**WORK TO COMPLETE**
Count every line of the material that holds the string "never". Respond with the total only.

**EXTRACTED MATERIAL**
-- ==== Sys2Proof/Certificates/Slice0/Obligations.lean ====
section
/-! DEFINITION. The statements for the provers. A statement about a command gives the command's next state and
its frame: `{ t with x := s.x } = s` says that `t` and `s` differ in `x` alone. -/

section

open Sys2Proof Sys2Proof.Machine

/-! ### The block as a whole -/

/-- The step takes the command at the front of the queue (the model's queue, log 1). -/
def Obligations.StepTakesFrontCommand : Prop :=
  ∀ (c : Instr) (rest : List Instr) (s : State),
    step { s with pending := c :: rest } = exec c { s with pending := rest }

/-- On an empty queue each pass in flight writes one pixel, the picture's at its place, and the chain sends one (the
model's choice, log 1, of when R160's and R171's pixels are written and sent; the chain's pixel, intensity and
enable are those of the portion's beginning, log 15, DEDUCED). -/
def Obligations.EmptyQueueDrawsAndSendsOnePixel : Prop :=
  ∀ s : State, s.pending = [] → s.inReset = false →
    let width (r : Region) : Nat := r.rect.x1 + 1 - r.rect.x0
    let area (r : Region) : Nat := width r * (r.rect.y1 + 1 - r.rect.y0)
    let place (r : Region) (n : Nat) : Nat := 160 * (r.rect.y0 + n / width r) + (r.rect.x0 + n % width r)
    let p := s.tiles.portion
    ∃ t, step s = .next t ∧
      { t with frame := s.frame, engine := s.engine, tiles := s.tiles } = s ∧
      { t.frame with pixels := s.frame.pixels } = s.frame ∧
      OnlyRenders s.engine t.engine ∧
      (∀ i c n again, (s.engine.regions.at_ i).render = .busy c n again →
        (t.engine.regions.at_ i).render =
          .busy c (if n < area (s.engine.regions.at_ i) then n + 1 else n) again) ∧
      (∀ i, (s.engine.regions.at_ i).render = .idle → (t.engine.regions.at_ i).render = .idle) ∧
      (s.FrameForm → s.RegionsApart → ∀ i c n again, (s.engine.regions.at_ i).render = .busy c n again →
        let r := s.engine.regions.at_ i
        n < area r → t.frame.pixels.read (place r n) = r.pictureAt c (n % width r) (n / width r)) ∧
      (∀ a, (∀ i c n again, (s.engine.regions.at_ i).render = .busy c n again →
          n < area (s.engine.regions.at_ i) → a ≠ place (s.engine.regions.at_ i) n) →
        t.frame.pixels.read a = s.frame.pixels.read a) ∧
      { t.tiles with portion := { t.tiles.portion with sent := p.sent, levels := p.levels } } = s.tiles ∧
      (p.sent < 256 →
        t.tiles.portion.sent = p.sent + 1 ∧
        t.tiles.portion.levels =
          let v := p.pixels.read (160 * (16 * (p.tile.val % 3) + p.sent / 16) + (16 * (p.tile.val / 3) + p.sent % 16))
          if p.lit = true then
            ⟨v.r.toNat * p.intensity, v.g.toNat * p.intensity, v.b.toNat * p.intensity⟩
          else ⟨0, 0, 0⟩) ∧
      (256 ≤ p.sent → t.tiles = s.tiles)

/-- Every command ends in a next state and leaves the queue as it is. -/
def Obligations.EveryCommandCompletesAndKeepsTheQueue : Prop :=
  ∀ (c : Instr) (s : State), ∃ t, exec c s = .next t ∧ t.pending = s.pending

/-- Hard reset is in force exactly while a condition holds; in it no event but a hard reset and its end acts, MISO is
high-impedance and SDA released (R178; log 3 for the events of the ports). -/
def Obligations.HardResetHoldsBackEvents : Prop :=
  ∀ (c : Instr) (s : State),
    (s.inReset = true ↔ s.conditions.supplyLow = true ∨ s.conditions.rstnLow = true) ∧
    (s.inReset = true →
      (∀ i, s.miso i = none) ∧ s.misoLevel = none ∧ s.sdaReleased = true ∧
      ((∀ input, c ≠ .hardReset input) → (∀ adr tst xtal gone, c ≠ .endOfHardReset adr tst xtal gone) →
        exec c s = .next s))

/-- The state right after reset meets every invariant (its moment and straps are the model's choice, log 2). -/
def Obligations.ResetStateMeetsEveryInvariant : Prop :=
  State.reset.FrameForm ∧ State.reset.RegionsApart ∧ State.reset.Quiet ∧ State.reset.SetsCurrent ∧
    State.reset.CausesCurrent ∧ State.reset.LineForm ∧ State.reset.CallsForm ∧ State.reset.TimerForm ∧
    State.reset.QueueForm ∧ State.reset.HistoryForm ∧ State.reset.CountsInRange ∧
    State.reset.inReset = false ∧ State.reset.pending = []

/-! ### Invariants that every step keeps -/

/-- The pixels keep their canonical form, and windows, cursors and regions stay in the frame. -/
def Obligations.StepKeepsFrameForm : Prop :=
  ∀ s t : State, s.FrameForm → step s = .next t → t.FrameForm

/-- Regions in force keep apart, and passes are in flight in them alone (R156, R158, R159). -/
def Obligations.StepKeepsRegionsApart : Prop :=
  ∀ s t : State, s.RegionsApart → step s = .next t → t.RegionsApart

/-- The layout stays contiguous and in range, and the Tracker's counts within it. -/
def Obligations.StepKeepsLineForm : Prop :=
  ∀ s t : State, s.LineForm → step s = .next t → t.LineForm

/-- The Call List keeps its form (R35, R39). -/
def Obligations.StepKeepsCallsForm : Prop :=
  ∀ s t : State, s.CallsForm → step s = .next t → t.CallsForm

/-- The Shift Timer keeps its form. -/
def Obligations.StepKeepsTimerForm : Prop :=
  ∀ s t : State, s.TimerForm → step s = .next t → t.TimerForm

/-- Every event leaves the stop-reason sets derived (R24) and the cause set holding the causes present (R176). Derived
sets are those that meet the five membership conditions, and those alone (R21, R22; a count past its capacity, which no
run reaches, is taken with the capacity). ZSTOP is asserted exactly while a set is not empty, and its withdrawal clears
coast and OVERRUN (R25); a zone qualifies by R29's four conditions, loses STALL and its misses as it stops and has its
stepped mark set as it starts; the causes and ALERT are R176's. -/
def Obligations.StepKeepsStopSetsAndAlertCausesDerived : Prop :=
  (∀ s t : State, s.SetsCurrent → step s = .next t → t.SetsCurrent) ∧
  (∀ s t : State, s.CausesCurrent → step s = .next t → t.CausesCurrent) ∧
  ∀ s : State,
    let zone (k : Fin 6) : ZoneState := s.tracker.zones.at_ k
    let used (k : Fin 6) : Prop := k.val < s.layout.used
    let base (k : Fin 6) : Prop :=
      (zone k).reasons.hold = true ∨ (zone k).reasons.plan = true ∨ (zone k).reasons.xstop = true
    let stopped (k : Fin 6) : Prop := base k ∨ (zone k).reasons.blocked = true ∨ (zone k).reasons.starved = true
    (s.SetsCurrent ↔ ∀ k : Fin 6,
      ((zone k).reasons.hold = true ↔ used k ∧ ∃ c ∈ s.callList.calls, c.zone = k ∧ c.phase = .hold) ∧
      ((zone k).reasons.plan = true ↔ used k ∧ s.timer.state = .inBreak) ∧
      ((zone k).reasons.xstop = true ↔ used k ∧ s.tracker.xstop.taken = true) ∧
      ((zone k).reasons.blocked = true ↔ ∃ (b : Fin 5) (j : Fin 6), b.val = k.val ∧ j.val = k.val + 1 ∧ used j ∧
        (s.layout.zones.at_ k).capacity ≤ (s.tracker.buffers.at_ b).count ∧
        (base j ∨ (zone j).reasons.blocked = true)) ∧
      ((zone k).reasons.starved = true ↔ ∃ (b : Fin 5) (j : Fin 6), b.val = j.val ∧ k.val = j.val + 1 ∧ used k ∧
        (s.tracker.buffers.at_ b).count = 0 ∧ (base j ∨ (zone j).reasons.starved = true))) ∧
    (∀ k, s.zstop k = true ↔ stopped k) ∧
    (∀ k, s.qualifies k = true ↔ used k ∧ (s.layout.zones.at_ k).stallCheck = true ∧ ¬stopped k ∧
      (s.timer.state = .production ∨ s.timer.state = .overtime)) ∧
    (∀ t, step s = .next t → ∀ k : Fin 6,
      let z := t.tracker.zones.at_ k
      (s.zstop k = true → t.zstop k = false → z.coast = 0 ∧ z.overrun = false) ∧
      (s.qualifies k = true → t.qualifies k = false → z.stall = false ∧ z.miss = 0) ∧
      (s.qualifies k = false → t.qualifies k = true → z.miss = 0 ∧ z.stepped = true)) ∧
    (s.CausesCurrent ↔
      (s.alert.causes.level3 = true ↔ ∃ c ∈ s.callList.calls, 3 ≤ c.level) ∧
      (s.alert.causes.overrun = true ↔ ∃ k, used k ∧ (zone k).overrun = true) ∧
      (s.alert.causes.stall = true ↔ ∃ k, used k ∧ (zone k).stall = true)) ∧
    (s.alert.asserted = true ↔
      s.alert.causes.level3 = true ∧ s.alert.mask.level3 = true ∨
        s.alert.causes.overrun = true ∧ s.alert.mask.overrun = true ∨
        s.alert.causes.stall = true ∧ s.alert.mask.stall = true)

/-- The Line Intake Queue and the Stoppage History Log keep their bounds, with the cursor on a record of the log or
at end (R111, R115, R126); saturating counts stay within theirs; no render request stays latched (log 9). -/
def Obligations.StepKeepsQueueHistoryAndCountBounds : Prop :=
  (∀ s t : State, s.QueueForm → step s = .next t → t.QueueForm) ∧
    (∀ s t : State, s.HistoryForm → step s = .next t → t.HistoryForm) ∧
    (∀ s t : State, s.CountsInRange → step s = .next t → t.CountsInRange) ∧
    ∀ s t : State, s.Quiet → step s = .next t → t.Quiet

/-! ### Hard reset and its end -/

/-- What hard reset sets, block by block, where a moment of HARD_RESET leaves a condition of it present; a LOW on RSTn
shorter than its 10 µs, or with nothing timed, changes the conditions alone (R178; that the moments come as operands is
the model's choice, log 36). The straps keep their sampled values until its end (the model's reading,
log 24), and the Line Port's answer unanswered and its answers to bytes none are the model's values for outputs the
spec gives no reset value (log 29, PRESUMED). -/
def Obligations.HardResetSetsEveryBlock : Prop :=
  ∀ (input : ResetInput) (s : State),
    let c := s.conditions
    let conditions : ResetConditions := match input with
      | .rstn => ⟨c.supplyLow, true, false⟩
      | .supplyFalls => ⟨true, c.rstnLow, c.rstnTimed⟩
      | .rstnFalls => ⟨c.supplyLow, c.rstnLow, !c.rstnLow⟩
      | .rstnHeld => ⟨c.supplyLow, c.rstnLow || c.rstnTimed, false⟩
    let present := conditions.supplyLow = true ∨ conditions.rstnLow = true
    (¬present → exec (.hardReset input) s = .next { s with conditions := conditions }) ∧
    (present → ∃ t, exec (.hardReset input) s = .next t ∧
    t.conditions = conditions ∧ t.straps = s.straps ∧ t.pending = s.pending ∧
    (∀ i, t.miso i = none) ∧ t.misoLevel = none ∧ t.sdaReleased = true ∧
    -- the layout and the station records
    t.layout.used = 1 ∧
    (∀ k, t.layout.zones.at_ k = ⟨0, if k = 0 then 15 else 0, 32, 4, 1, true, 0⟩) ∧
    (∀ st : Fin 48, t.layout.stations.at_ st = ⟨decide (st.val < 16), 16⟩) ∧
    (∀ st, t.stations.at_ st = ⟨none, 0, 0, none⟩) ∧
    -- the Conveyor Tracker
    (∀ k, t.pitch.at_ k = ⟨false, false⟩) ∧
    (∀ k, t.tracker.zones.at_ k = ⟨0, ⟨false, false, false, false, false⟩, 0, false, 0, false, false⟩) ∧
    (∀ b, t.tracker.buffers.at_ b = ⟨0, false, false⟩) ∧ t.tracker.xstop = ⟨false, false⟩ ∧
    (∀ k, t.zstop k = false) ∧
    -- the Call List and the policy
    t.callList.calls = [] ∧ t.callList.allocator = 1 ∧
    t.callList.policy =
      ⟨⟨180, 420, 900⟩, ⟨120, 300, 600⟩, ⟨300, 600, 1200⟩, ⟨10, 60, 180⟩, ⟨240, 600, 0⟩, 120⟩ ∧
    -- the Shift Timer, the Pace Unit, Loss Accounting, the Archive, the History Log
    t.timer = ⟨.noShift, 0, 0, 0, none, none, none, 0, 0, 0, 0, none⟩ ∧
    t.pace = ⟨0, 0, 0, 0, ⟨0, 0, 0, 0, 0, 0, none, 0⟩⟩ ∧
    (∀ k, t.loss.zones.at_ k = ⟨⟨0, 0, 0, 0, 0⟩, ⟨0, 0, 0, 0, 0⟩⟩) ∧
    t.loss.lineLost = 0 ∧ t.loss.opened = 0 ∧ t.loss.closed = 0 ∧ t.loss.longestHold = 0 ∧
    (∀ j, t.archive.slots.at_ j = .empty) ∧ t.archive.newest = none ∧ t.history = [] ∧
    -- the ports
    t.line = ⟨.idle, .unanswered, [], [], .ok, ⟨.never, 0, some 2⟩, true, false, ⟨.stopped, [], [], 0, true⟩⟩ ∧
    t.plant = ⟨.waiting, .ok, ⟨.never, 0, some 15⟩, false, none, ⟨false, [], [], 0, true⟩⟩ ∧
    -- the Frame Store
    (∀ a, t.frame.pixels.read a = ⟨0, 0, 0⟩) ∧ t.frame.window = ⟨0, 0, 159, 47⟩ ∧
    t.frame.cursor = ⟨0, 0⟩ ∧ t.frame.mark = ⟨0, 0⟩ ∧ t.frame.control = ⟨false, false, false, true⟩ ∧
    t.frame.colourMode = .c12 ∧ t.frame.mask = ⟨false, false, false⟩ ∧
    -- the Composition Engine
    (∀ i, (t.engine.regions.at_ i).render = .idle ∧ (t.engine.regions.at_ i).headerRows = 0 ∧
      (t.engine.regions.at_ i).scrollInterval = 4) ∧
    ((List.finRange 8).map fun i =>
        ((t.engine.regions.at_ i).role, (t.engine.regions.at_ i).rect, (t.engine.regions.at_ i).enabled)) =
      [(.banner, ⟨0, 0, 159, 7⟩, true), (.pace, ⟨0, 8, 159, 23⟩, true), (.stations, ⟨0, 24, 159, 31⟩, true),
       (.ticker, ⟨0, 32, 119, 47⟩, true), (.clock, ⟨120, 32, 159, 47⟩, true), (.message, ⟨0, 0, 0, 0⟩, false),
       (.message, ⟨0, 0, 0, 0⟩, false), (.message, ⟨0, 0, 0, 0⟩, false)] ∧
    t.engine.scrollOffset = 0 ∧ t.engine.scrollCount = 0 ∧ t.engine.flashOn = true ∧
    t.engine.overflow = false ∧
    -- the Tile Driver and the Alert Logic
    (∀ i, t.tiles.tiles.at_ i = ⟨false, 0⟩) ∧ t.tiles.startCount = 0 ∧ t.tiles.target = 32 ∧
    t.tiles.actual = 0 ∧ t.tiles.rampCode = 2 ∧ t.tiles.asymmetric = false ∧ t.tiles.override = true ∧
    t.tiles.decreaseCount = 0 ∧
    t.alert = ⟨⟨false, false, false⟩, ⟨true, true, false⟩, ⟨false, false⟩⟩ ∧ t.alert.asserted = false)

/-- Hard reset ends when both conditions are gone: the straps are sampled, the sequential start begins, and every engine
role in force is requested; where one condition holds still, or no hard reset is in force, the conditions alone change
(R178; log 36 for the operand that says which go). -/
def Obligations.EndOfHardResetSamplesStrapsAndStarts : Prop :=
  ∀ (adr : BitVec 3) (tst : BitVec 2) (xtal : Bool) (gone : ResetEnd) (s : State), s.Quiet →
    let c := s.conditions
    let conditions : ResetConditions := match gone with
      | .both => ⟨false, false, false⟩
      | .supply => ⟨false, c.rstnLow, c.rstnTimed⟩
      | .rstn => ⟨c.supplyLow, false, false⟩
    let present := conditions.supplyLow = true ∨ conditions.rstnLow = true
    ∃ t, exec (.endOfHardReset adr tst xtal gone) s = .next t ∧ t.conditions = conditions ∧
      (s.inReset = false ∨ present → t = { s with conditions := conditions }) ∧
      (s.inReset = true → ¬present →
        { t with conditions := s.conditions, straps := s.straps, tiles := s.tiles, engine := s.engine } = s ∧
        t.inReset = false ∧ t.straps = ⟨adr, tst, xtal⟩ ∧ t.ownAddress = 0x38 + adr.toNat ∧
        { t.tiles with startCount := s.tiles.startCount, portion := s.tiles.portion } = s.tiles ∧
        t.tiles.startCount = (if tst = 0 then 10 else 0) ∧
        RequestedOnly [.pace, .stations, .ticker, .clock, .banner] s t)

**ANSWER SPACE**
2